##### Information #####

/-! flSet changes `fl` alone. -/
@[simp] theorem flSet_pending (s : State) (f : FlashSt → FlashSt) : (flSet s f).pending = s.pending := rfl
@[simp] theorem flSet_out (s : State) (f : FlashSt → FlashSt) : (flSet s f).out = s.out := rfl
@[simp] theorem flSet_fresh (s : State) (f : FlashSt → FlashSt) : (flSet s f).fresh = s.fresh := rfl
@[simp] theorem flSet_regs (s : State) (f : FlashSt → FlashSt) : (flSet s f).regs = s.regs := rfl
@[simp] theorem flSet_fr (s : State) (f : FlashSt → FlashSt) : (flSet s f).fr = s.fr := rfl
@[simp] theorem flSet_host (s : State) (f : FlashSt → FlashSt) : (flSet s f).host = s.host := rfl
@[simp] theorem flSet_cq (s : State) (f : FlashSt → FlashSt) : (flSet s f).cq = s.cq := rfl
@[simp] theorem flSet_pc (s : State) (f : FlashSt → FlashSt) : (flSet s f).pc = s.pc := rfl
@[simp] theorem flSet_ev (s : State) (f : FlashSt → FlashSt) : (flSet s f).ev = s.ev := rfl
@[simp] theorem flSet_atl (s : State) (f : FlashSt → FlashSt) : (flSet s f).atl = s.atl := rfl
@[simp] theorem flSet_dr (s : State) (f : FlashSt → FlashSt) : (flSet s f).dr = s.dr := rfl
@[simp] theorem flSet_cs (s : State) (f : FlashSt → FlashSt) : (flSet s f).cs = s.cs := rfl
@[simp] theorem flSet_en (s : State) (f : FlashSt → FlashSt) : (flSet s f).en = s.en := rfl
@[simp] theorem flSet_ks (s : State) (f : FlashSt → FlashSt) : (flSet s f).ks = s.ks := rfl
@[simp] theorem flSet_mg (s : State) (f : FlashSt → FlashSt) : (flSet s f).mg = s.mg := rfl
@[simp] theorem flSet_pw (s : State) (f : FlashSt → FlashSt) : (flSet s f).pw = s.pw := rfl
@[simp] theorem flSet_gz (s : State) (f : FlashSt → FlashSt) : (flSet s f).gz = s.gz := rfl

/-! coreMod changes `cs` alone. -/
@[simp] theorem coreMod_pending (s : State) (c : Nat) (f : Core → Core) : (coreMod s c f).pending = s.pending := rfl
@[simp] theorem coreMod_out (s : State) (c : Nat) (f : Core → Core) : (coreMod s c f).out = s.out := rfl
@[simp] theorem coreMod_fresh (s : State) (c : Nat) (f : Core → Core) : (coreMod s c f).fresh = s.fresh := rfl
@[simp] theorem coreMod_regs (s : State) (c : Nat) (f : Core → Core) : (coreMod s c f).regs = s.regs := rfl
@[simp] theorem coreMod_fr (s : State) (c : Nat) (f : Core → Core) : (coreMod s c f).fr = s.fr := rfl
@[simp] theorem coreMod_host (s : State) (c : Nat) (f : Core → Core) : (coreMod s c f).host = s.host := rfl
@[simp] theorem coreMod_cq (s : State) (c : Nat) (f : Core → Core) : (coreMod s c f).cq = s.cq := rfl
@[simp] theorem coreMod_pc (s : State) (c : Nat) (f : Core → Core) : (coreMod s c f).pc = s.pc := rfl
@[simp] theorem coreMod_ev (s : State) (c : Nat) (f : Core → Core) : (coreMod s c f).ev = s.ev := rfl
@[simp] theorem coreMod_atl (s : State) (c : Nat) (f : Core → Core) : (coreMod s c f).atl = s.atl := rfl
@[simp] theorem coreMod_fl (s : State) (c : Nat) (f : Core → Core) : (coreMod s c f).fl = s.fl := rfl
@[simp] theorem coreMod_dr (s : State) (c : Nat) (f : Core → Core) : (coreMod s c f).dr = s.dr := rfl
@[simp] theorem coreMod_en (s : State) (c : Nat) (f : Core → Core) : (coreMod s c f).en = s.en := rfl
@[simp] theorem coreMod_ks (s : State) (c : Nat) (f : Core → Core) : (coreMod s c f).ks = s.ks := rfl
@[simp] theorem coreMod_mg (s : State) (c : Nat) (f : Core → Core) : (coreMod s c f).mg = s.mg := rfl
@[simp] theorem coreMod_pw (s : State) (c : Nat) (f : Core → Core) : (coreMod s c f).pw = s.pw := rfl
@[simp] theorem coreMod_gz (s : State) (c : Nat) (f : Core → Core) : (coreMod s c f).gz = s.gz := rfl

/-! regPut changes `regs` alone. -/
@[simp] theorem regPut_pending (s : State) (a v : Nat) : (regPut s a v).pending = s.pending := rfl
@[simp] theorem regPut_out (s : State) (a v : Nat) : (regPut s a v).out = s.out := rfl
@[simp] theorem regPut_fresh (s : State) (a v : Nat) : (regPut s a v).fresh = s.fresh := rfl
@[simp] theorem regPut_fr (s : State) (a v : Nat) : (regPut s a v).fr = s.fr := rfl
@[simp] theorem regPut_host (s : State) (a v : Nat) : (regPut s a v).host = s.host := rfl
@[simp] theorem regPut_cq (s : State) (a v : Nat) : (regPut s a v).cq = s.cq := rfl
@[simp] theorem regPut_pc (s : State) (a v : Nat) : (regPut s a v).pc = s.pc := rfl
@[simp] theorem regPut_ev (s : State) (a v : Nat) : (regPut s a v).ev = s.ev := rfl
@[simp] theorem regPut_atl (s : State) (a v : Nat) : (regPut s a v).atl = s.atl := rfl
@[simp] theorem regPut_fl (s : State) (a v : Nat) : (regPut s a v).fl = s.fl := rfl
@[simp] theorem regPut_dr (s : State) (a v : Nat) : (regPut s a v).dr = s.dr := rfl
@[simp] theorem regPut_cs (s : State) (a v : Nat) : (regPut s a v).cs = s.cs := rfl
@[simp] theorem regPut_en (s : State) (a v : Nat) : (regPut s a v).en = s.en := rfl
@[simp] theorem regPut_ks (s : State) (a v : Nat) : (regPut s a v).ks = s.ks := rfl
@[simp] theorem regPut_mg (s : State) (a v : Nat) : (regPut s a v).mg = s.mg := rfl
@[simp] theorem regPut_pw (s : State) (a v : Nat) : (regPut s a v).pw = s.pw := rfl
@[simp] theorem regPut_gz (s : State) (a v : Nat) : (regPut s a v).gz = s.gz := rfl

/-! emit changes `out` alone. -/
@[simp] theorem emit_pending (s : State) (o : Out) : (emit s o).pending = s.pending := rfl
@[simp] theorem emit_fresh (s : State) (o : Out) : (emit s o).fresh = s.fresh := rfl
@[simp] theorem emit_regs (s : State) (o : Out) : (emit s o).regs = s.regs := rfl
@[simp] theorem emit_fr (s : State) (o : Out) : (emit s o).fr = s.fr := rfl
@[simp] theorem emit_host (s : State) (o : Out) : (emit s o).host = s.host := rfl
@[simp] theorem emit_cq (s : State) (o : Out) : (emit s o).cq = s.cq := rfl
@[simp] theorem emit_pc (s : State) (o : Out) : (emit s o).pc = s.pc := rfl
@[simp] theorem emit_ev (s : State) (o : Out) : (emit s o).ev = s.ev := rfl
@[simp] theorem emit_atl (s : State) (o : Out) : (emit s o).atl = s.atl := rfl
@[simp] theorem emit_fl (s : State) (o : Out) : (emit s o).fl = s.fl := rfl
@[simp] theorem emit_dr (s : State) (o : Out) : (emit s o).dr = s.dr := rfl
@[simp] theorem emit_cs (s : State) (o : Out) : (emit s o).cs = s.cs := rfl
@[simp] theorem emit_en (s : State) (o : Out) : (emit s o).en = s.en := rfl
@[simp] theorem emit_ks (s : State) (o : Out) : (emit s o).ks = s.ks := rfl
@[simp] theorem emit_mg (s : State) (o : Out) : (emit s o).mg = s.mg := rfl
@[simp] theorem emit_pw (s : State) (o : Out) : (emit s o).pw = s.pw := rfl
@[simp] theorem emit_gz (s : State) (o : Out) : (emit s o).gz = s.gz := rfl

/-! emits changes `out` alone. -/
@[simp] theorem emits_pending (s : State) (os : List Out) : (emits s os).pending = s.pending := rfl
@[simp] theorem emits_fresh (s : State) (os : List Out) : (emits s os).fresh = s.fresh := rfl
@[simp] theorem emits_regs (s : State) (os : List Out) : (emits s os).regs = s.regs := rfl
@[simp] theorem emits_fr (s : State) (os : List Out) : (emits s os).fr = s.fr := rfl
@[simp] theorem emits_host (s : State) (os : List Out) : (emits s os).host = s.host := rfl
@[simp] theorem emits_cq (s : State) (os : List Out) : (emits s os).cq = s.cq := rfl
@[simp] theorem emits_pc (s : State) (os : List Out) : (emits s os).pc = s.pc := rfl
@[simp] theorem emits_ev (s : State) (os : List Out) : (emits s os).ev = s.ev := rfl
@[simp] theorem emits_atl (s : State) (os : List Out) : (emits s os).atl = s.atl := rfl
@[simp] theorem emits_fl (s : State) (os : List Out) : (emits s os).fl = s.fl := rfl
@[simp] theorem emits_dr (s : State) (os : List Out) : (emits s os).dr = s.dr := rfl
@[simp] theorem emits_cs (s : State) (os : List Out) : (emits s os).cs = s.cs := rfl
@[simp] theorem emits_en (s : State) (os : List Out) : (emits s os).en = s.en := rfl
@[simp] theorem emits_ks (s : State) (os : List Out) : (emits s os).ks = s.ks := rfl
@[simp] theorem emits_mg (s : State) (os : List Out) : (emits s os).mg = s.mg := rfl
@[simp] theorem emits_pw (s : State) (os : List Out) : (emits s os).pw = s.pw := rfl
@[simp] theorem emits_gz (s : State) (os : List Out) : (emits s os).gz = s.gz := rfl

/-! fnMod changes `host` alone. -/
@[simp] theorem fnMod_pending (s : State) (f : Nat) (g : Fn → Fn) : (fnMod s f g).pending = s.pending := rfl
@[simp] theorem fnMod_out (s : State) (f : Nat) (g : Fn → Fn) : (fnMod s f g).out = s.out := rfl
@[simp] theorem fnMod_fresh (s : State) (f : Nat) (g : Fn → Fn) : (fnMod s f g).fresh = s.fresh := rfl
@[simp] theorem fnMod_regs (s : State) (f : Nat) (g : Fn → Fn) : (fnMod s f g).regs = s.regs := rfl
@[simp] theorem fnMod_fr (s : State) (f : Nat) (g : Fn → Fn) : (fnMod s f g).fr = s.fr := rfl
@[simp] theorem fnMod_cq (s : State) (f : Nat) (g : Fn → Fn) : (fnMod s f g).cq = s.cq := rfl
@[simp] theorem fnMod_pc (s : State) (f : Nat) (g : Fn → Fn) : (fnMod s f g).pc = s.pc := rfl
@[simp] theorem fnMod_ev (s : State) (f : Nat) (g : Fn → Fn) : (fnMod s f g).ev = s.ev := rfl
@[simp] theorem fnMod_atl (s : State) (f : Nat) (g : Fn → Fn) : (fnMod s f g).atl = s.atl := rfl
@[simp] theorem fnMod_fl (s : State) (f : Nat) (g : Fn → Fn) : (fnMod s f g).fl = s.fl := rfl
@[simp] theorem fnMod_dr (s : State) (f : Nat) (g : Fn → Fn) : (fnMod s f g).dr = s.dr := rfl
@[simp] theorem fnMod_cs (s : State) (f : Nat) (g : Fn → Fn) : (fnMod s f g).cs = s.cs := rfl
@[simp] theorem fnMod_en (s : State) (f : Nat) (g : Fn → Fn) : (fnMod s f g).en = s.en := rfl
@[simp] theorem fnMod_ks (s : State) (f : Nat) (g : Fn → Fn) : (fnMod s f g).ks = s.ks := rfl
@[simp] theorem fnMod_mg (s : State) (f : Nat) (g : Fn → Fn) : (fnMod s f g).mg = s.mg := rfl
@[simp] theorem fnMod_pw (s : State) (f : Nat) (g : Fn → Fn) : (fnMod s f g).pw = s.pw := rfl
@[simp] theorem fnMod_gz (s : State) (f : Nat) (g : Fn → Fn) : (fnMod s f g).gz = s.gz := rfl

/-! ctrlMod changes `host` alone. -/
@[simp] theorem ctrlMod_pending (s : State) (c : Nat) (g : Ctrl → Ctrl) : (ctrlMod s c g).pending = s.pending := rfl
@[simp] theorem ctrlMod_out (s : State) (c : Nat) (g : Ctrl → Ctrl) : (ctrlMod s c g).out = s.out := rfl
@[simp] theorem ctrlMod_fresh (s : State) (c : Nat) (g : Ctrl → Ctrl) : (ctrlMod s c g).fresh = s.fresh := rfl
@[simp] theorem ctrlMod_regs (s : State) (c : Nat) (g : Ctrl → Ctrl) : (ctrlMod s c g).regs = s.regs := rfl
@[simp] theorem ctrlMod_fr (s : State) (c : Nat) (g : Ctrl → Ctrl) : (ctrlMod s c g).fr = s.fr := rfl
@[simp] theorem ctrlMod_cq (s : State) (c : Nat) (g : Ctrl → Ctrl) : (ctrlMod s c g).cq = s.cq := rfl
@[simp] theorem ctrlMod_pc (s : State) (c : Nat) (g : Ctrl → Ctrl) : (ctrlMod s c g).pc = s.pc := rfl
@[simp] theorem ctrlMod_ev (s : State) (c : Nat) (g : Ctrl → Ctrl) : (ctrlMod s c g).ev = s.ev := rfl
@[simp] theorem ctrlMod_atl (s : State) (c : Nat) (g : Ctrl → Ctrl) : (ctrlMod s c g).atl = s.atl := rfl
@[simp] theorem ctrlMod_fl (s : State) (c : Nat) (g : Ctrl → Ctrl) : (ctrlMod s c g).fl = s.fl := rfl
@[simp] theorem ctrlMod_dr (s : State) (c : Nat) (g : Ctrl → Ctrl) : (ctrlMod s c g).dr = s.dr := rfl
@[simp] theorem ctrlMod_cs (s : State) (c : Nat) (g : Ctrl → Ctrl) : (ctrlMod s c g).cs = s.cs := rfl
@[simp] theorem ctrlMod_en (s : State) (c : Nat) (g : Ctrl → Ctrl) : (ctrlMod s c g).en = s.en := rfl
@[simp] theorem ctrlMod_ks (s : State) (c : Nat) (g : Ctrl → Ctrl) : (ctrlMod s c g).ks = s.ks := rfl
@[simp] theorem ctrlMod_mg (s : State) (c : Nat) (g : Ctrl → Ctrl) : (ctrlMod s c g).mg = s.mg := rfl
@[simp] theorem ctrlMod_pw (s : State) (c : Nat) (g : Ctrl → Ctrl) : (ctrlMod s c g).pw = s.pw := rfl
@[simp] theorem ctrlMod_gz (s : State) (c : Nat) (g : Ctrl → Ctrl) : (ctrlMod s c g).gz = s.gz := rfl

#####

To do: From the entries above, give again exactly the lines running from the line with "o).fr = s.fr := rfl" to the line with "o).dr = s.dr := rfl"; include both of those lines.

Response to this task:
@[simp] theorem emit_fr (s : State) (o : Out) : (emit s o).fr = s.fr := rfl
@[simp] theorem emit_host (s : State) (o : Out) : (emit s o).host = s.host := rfl
@[simp] theorem emit_cq (s : State) (o : Out) : (emit s o).cq = s.cq := rfl
@[simp] theorem emit_pc (s : State) (o : Out) : (emit s o).pc = s.pc := rfl
@[simp] theorem emit_ev (s : State) (o : Out) : (emit s o).ev = s.ev := rfl
@[simp] theorem emit_atl (s : State) (o : Out) : (emit s o).atl = s.atl := rfl
@[simp] theorem emit_fl (s : State) (o : Out) : (emit s o).fl = s.fl := rfl
@[simp] theorem emit_dr (s : State) (o : Out) : (emit s o).dr = s.dr := rfl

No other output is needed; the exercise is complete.